Implementation References
- Python (server):
skellycam/core/types/frontend_payload_bytearray.py—create_frontend_payload()builds the binary payload using numpy structured arrays. - TypeScript (client):
skellycam-ui/src/services/server/server-helpers/frame-processor/binary-protocol.ts— struct definitions and field offsets.binary-frame-parser.ts—parseMultiFramePayload()parses the binary data and createsImageBitmapobjects.
Image Processing Notes
The server resizes each camera frame before JPEG encoding. If the client has sent displayImageSizes in a frame acknowledgment, the server resizes to match the client's display dimensions. Otherwise, images are scaled to 50% of their native resolution. JPEG encoding uses quality level 80 by default.
JSON Messages (Server -> Client)
Log Records
{
"message_type": "log_record",
"levelname": "INFO",
"levelno": 20,
"message": "Camera group started",
"name": "skellycam.core.camera_group",
"filename": "camera_group.py",
"lineno": 42,
"funcName": "start",
"created": 1700000000.123,
"formatted_message": "2024-01-01 12:00:00 [INFO] Camera group started",
"delta_t": "0.123ms"
}
Log records at TRACE level (level 5) and above are forwarded to the WebSocket. The frontend displays these in the log terminal panel. Log records are produced by skellylogs.
Framerate Updates
{
"message_type": "framerate_update",
"camera_group_id": "group-0",
"backend_framerate": {
"mean_frame_duration_ms": 33.3,
"mean_frames_per_second": 30.0,
"frame_duration_max": 40.1,
"frame_duration_min": 28.5,
"frame_duration_mean": 33.3,
"frame_duration_stddev": 2.1,
"frame_duration_median": 33.2,
"frame_duration_coefficient_of_variation": 0.063,
"calculation_window_size": 100,
"framerate_source": "Server"
},
"frontend_framerate": {
"mean_frame_duration_ms": 34.1,
"mean_frames_per_second": 29.3,
"framerate_source": "Display"
}
}
Sent approximately every 250ms when cameras are active.
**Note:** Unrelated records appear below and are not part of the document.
-- ==== Sys2Proof/Machine/Step.lean ====
section
/-! DEFINITION. The step: the clock edge of the cycle the outside presents next. -/

namespace Sys2Proof.Machine

/-- One model step is one clock edge (00_scope.md R8), taken with the next cycle of `inputs`. -/
def step (s : State) : Host.Outcome State Fault Refusal := clockEdge s.nextCycle s.popCycle

/-- `s` with the table's word of `nbits` bits presented at the port in the coming cycle (notes/assumptions/11.md). -/
def State.withFetchWord (s : State) (nbits w : Nat) : State := s.present (BitVec.ofNat 38 (w % 2 ^ nbits))

end Sys2Proof.Machine
end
The backend_framerate represents the true camera capture rate (computed from frame numbers and capture timestamps, accurate even when the WebSocket skips frames due to backpressure). The frontend_framerate represents the WebSocket delivery rate (what the UI actually receives).
Application State
{
"message_type": "app_state",
"state": {
"camera_groups": {
"group-0": {
"id": "group-0",
"camera_ids": ["0", "1"],
"is_recording": false,
"is_paused": false
}
}
}
}
Sent approximately every 1 second and whenever the application state changes (e.g., recording starts/stops).
Client -> Server Messages
Frame Acknowledgment
After processing a binary frame payload, the client sends an acknowledgment:
{
"frameNumber": 42,
"displayImageSizes": {
"group-0": {
"0": { "width": 640, "height": 480 },
"1": { "width": 640, "height": 480 }
}
}
}
The frameNumber field tells the server which frame has been rendered. The server uses this for backpressure management — it will not send new frames until the previous frame is acknowledged. If the frontend falls behind, the server skips frames to prevent buffer bloat.
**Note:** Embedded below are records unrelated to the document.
-- ==== Sys2Proof/Machine/HostProgram.lean ====
section
/-! DEFINITION. The host's side: the assembler statements and pseudo-instructions of 30_encoding.md R49 and R50, and a
host that presents one statement a cycle, or lets cycles pass between them (R49). The waiting loops are host-side control flow and cost no engine state. -/

namespace Sys2Proof.Machine

/-- A statement of R49: at most one transaction, one cycle. -/
inductive AsmStatement where
  | wrBlock (i : BitVec 4) (imm : Word)
  | rdBlock (i : BitVec 4)
  | rdDigest (j : BitVec 3)
  | wrDigest (j : BitVec 3) (imm : Word)
  | wrCtrl (imm : Word)
  | rdCtrl
  | rdStatus
  | wrStatus (imm : Word)
  /-- `RD RSVD<n>`, n = 26..31. -/
  | rdRsvd (n : WindowIndex)
  /-- `WR RSVD<n>, <imm32>`, n = 26..31. -/
  | wrRsvd (n : WindowIndex) (imm : Word)
  /-- `RD [<idx>]`. -/
  | rd (idx : WindowIndex)
  /-- `WR [<idx>], <imm32>`. -/
  | wr (idx : WindowIndex) (imm : Word)
  /-- `NOP`: a cycle with `txn_valid` = 0. -/
  | nop
  deriving DecidableEq, Repr

/-- The operand ranges of R49: n = 26..31 in the RSVD forms. -/
def AsmStatement.wellFormed : AsmStatement → Bool
  | .wrBlock _ _ => true
  | .rdBlock _ => true
  | .rdDigest _ => true
  | .wrDigest _ _ => true
  | .wrCtrl _ => true
  | .rdCtrl => true
  | .rdStatus => true
  | .wrStatus _ => true
  | .rdRsvd n => isReservedA n || isReservedB n
  | .wrRsvd n _ => isReservedA n || isReservedB n
  | .rd _ => true
  | .wr _ _ => true
  | .nop => true

/-- The command word of a statement, by the arithmetic of R49's table; `none` for NOP. -/
def AsmStatement.assemble : AsmStatement → Option CommandWord
  | .wrBlock i imm => some (BitVec.ofNat 38 (0x2000000000 + i.toNat * 2 ^ 32 + imm.toNat))
  | .rdBlock i => some (BitVec.ofNat 38 (i.toNat * 2 ^ 32))
  | .rdDigest j => some (BitVec.ofNat 38 ((16 + j.toNat) * 2 ^ 32))
  | .wrDigest j imm => some (BitVec.ofNat 38 (0x2000000000 + (16 + j.toNat) * 2 ^ 32 + imm.toNat))
  | .wrCtrl imm => some (BitVec.ofNat 38 (0x3800000000 + imm.toNat))
  | .rdCtrl => some 0x1800000000#38
  | .rdStatus => some 0x1900000000#38
  | .wrStatus imm => some (BitVec.ofNat 38 (0x3900000000 + imm.toNat))
  | .rdRsvd n => some (BitVec.ofNat 38 (n.toNat * 2 ^ 32))
  | .wrRsvd n imm => some (BitVec.ofNat 38 (0x2000000000 + n.toNat * 2 ^ 32 + imm.toNat))
  | .rd idx => some (packCommand false idx 0#32)
  | .wr idx imm => some (packCommand true idx imm)
  | .nop => none

/-- One element of a host program: a statement, or one of the two waiting loops of R50, which repeat `RD STATUS`. -/
inductive HostOp where
  | stmt (a : AsmStatement)
  /-- `L: RD STATUS` ; repeat from L while `rdata[1]` = 0. -/
  | waitDone
  /-- `L: RD STATUS` ; repeat from L while `rdata[0]` = 1. -/
  | waitIdle
  deriving DecidableEq, Repr

/-- A pseudo-instruction of R50. -/
inductive Pseudo where
  | start
  | loadBlk (w : Vector Word 16)
  | loadBytes (b : Vector Byte 64)
  | waitDone
  | waitIdle
  | rdDigest
  | nop (n : Nat)
  | compress (w : Vector Word 16)
  deriving DecidableEq, Repr

/-- `LOADBLK`: 16 WR_BLOCK statements in index order (R50). -/
def loadBlock (w : Vector Word 16) : List HostOp :=
  List.ofFn fun k : Fin 16 => .stmt (.wrBlock (BitVec.ofFin k) w[k])

/-- `RDDIGEST`: 8 RD_DIGEST statements in index order (R50). -/
def readDigest : List HostOp := List.ofFn fun k : Fin 8 => .stmt (.rdDigest (BitVec.ofFin k))

/-- The expansion of a pseudo-instruction (R50). -/
def Pseudo.expand : Pseudo → List HostOp
  | .start => [.stmt (.wrCtrl 1#32)]
  | .loadBlk w => loadBlock w
  | .loadBytes b => loadBlock (blockOfBytes b)
  | .waitDone => [.waitDone]
  | .waitIdle => [.waitIdle]
  | .rdDigest => readDigest
  | .nop n => List.replicate n (.stmt .nop)
  | .compress w => .waitIdle :: (loadBlock w ++ [.stmt (.wrCtrl 1#32), .waitDone] ++ readDigest)

/-- The cycle an element presents. -/
def HostOp.cycle : HostOp → PortCycle
  | .stmt a => ⟨false, a.assemble⟩
  | .waitDone => ⟨false, AsmStatement.rdStatus.assemble⟩
  | .waitIdle => ⟨false, AsmStatement.rdStatus.assemble⟩

/-- The element is presented again, given the read data of its cycle (R50). -/
def HostOp.repeats (rdata : Word) : HostOp → Bool
  | .stmt _ => false
  | .waitDone => !rdata.getLsbD 1
  | .waitIdle => rdata.getLsbD 0

/-- The host and the machine it drives: what is left of the program, and the machine. -/
structure HostRun where
  program : List HostOp
  machine : State
  deriving DecidableEq, Repr

/-- One cycle of a host: it presents the first element of its program, or nothing when the program is over. -/
def hostCycle (r : HostRun) : Host.Outcome HostRun Fault Refusal :=
  match clockEdge (r.program.head?.elim PortCycle.idle HostOp.cycle) r.machine with
  | .fault f => .fault f
  | .refused x => .refused x
  | .next t =>
    .next ⟨if r.program.head?.any (HostOp.repeats t.rdata) then r.program else r.program.tail, t⟩

/-- `n` cycles of a host. -/
def hostCycles : Nat → HostRun → Host.Outcome HostRun Fault Refusal
  | 0, r => .next r
  | n + 1, r =>
    match hostCycle r with
    | .fault f => .fault f
    | .refused x => .refused x
    | .next r' => hostCycles n r'

/-- A cycle a host lets pass between two statements (R49). -/
def hostPause (r : HostRun) : Host.Outcome HostRun Fault Refusal :=
  match clockEdge PortCycle.idle r.machine with
  | .fault f => .fault f
  | .refused x => .refused x
  | .next t => .next ⟨r.program, t⟩

/-- A host with gaps: at each cycle of the list it presents its next statement (`true`) or lets the cycle pass (R49). -/
def hostSchedule : List Bool → HostRun → Host.Outcome HostRun Fault Refusal
  | [], r => .next r
  | p :: ps, r =>
    match (if p then hostCycle r else hostPause r) with
    | .fault f => .fault f
    | .refused x => .refused x
    | .next r' => hostSchedule ps r'

end Sys2Proof.Machine
end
The displayImageSizes field (optional) tells the server the current display dimensions for each camera, allowing it to resize JPEG frames to match, reducing bandwidth.
Ping/Pong
Sending the text "ping" will receive "pong" in response. This can be used for connection health checks.
Backpressure Management
The server tracks the last sent frame number and the last acknowledged frame number. If the frontend has not acknowledged the most recent frame:
- The server skips sending new frames.
- After acknowledgment arrives, the server skips one additional frame to let the frontend catch up.
- If the gap exceeds 1000 frames, a trace-level warning is logged.
This ensures the WebSocket buffer does not grow unbounded even when the frontend rendering is slower than the camera capture rate.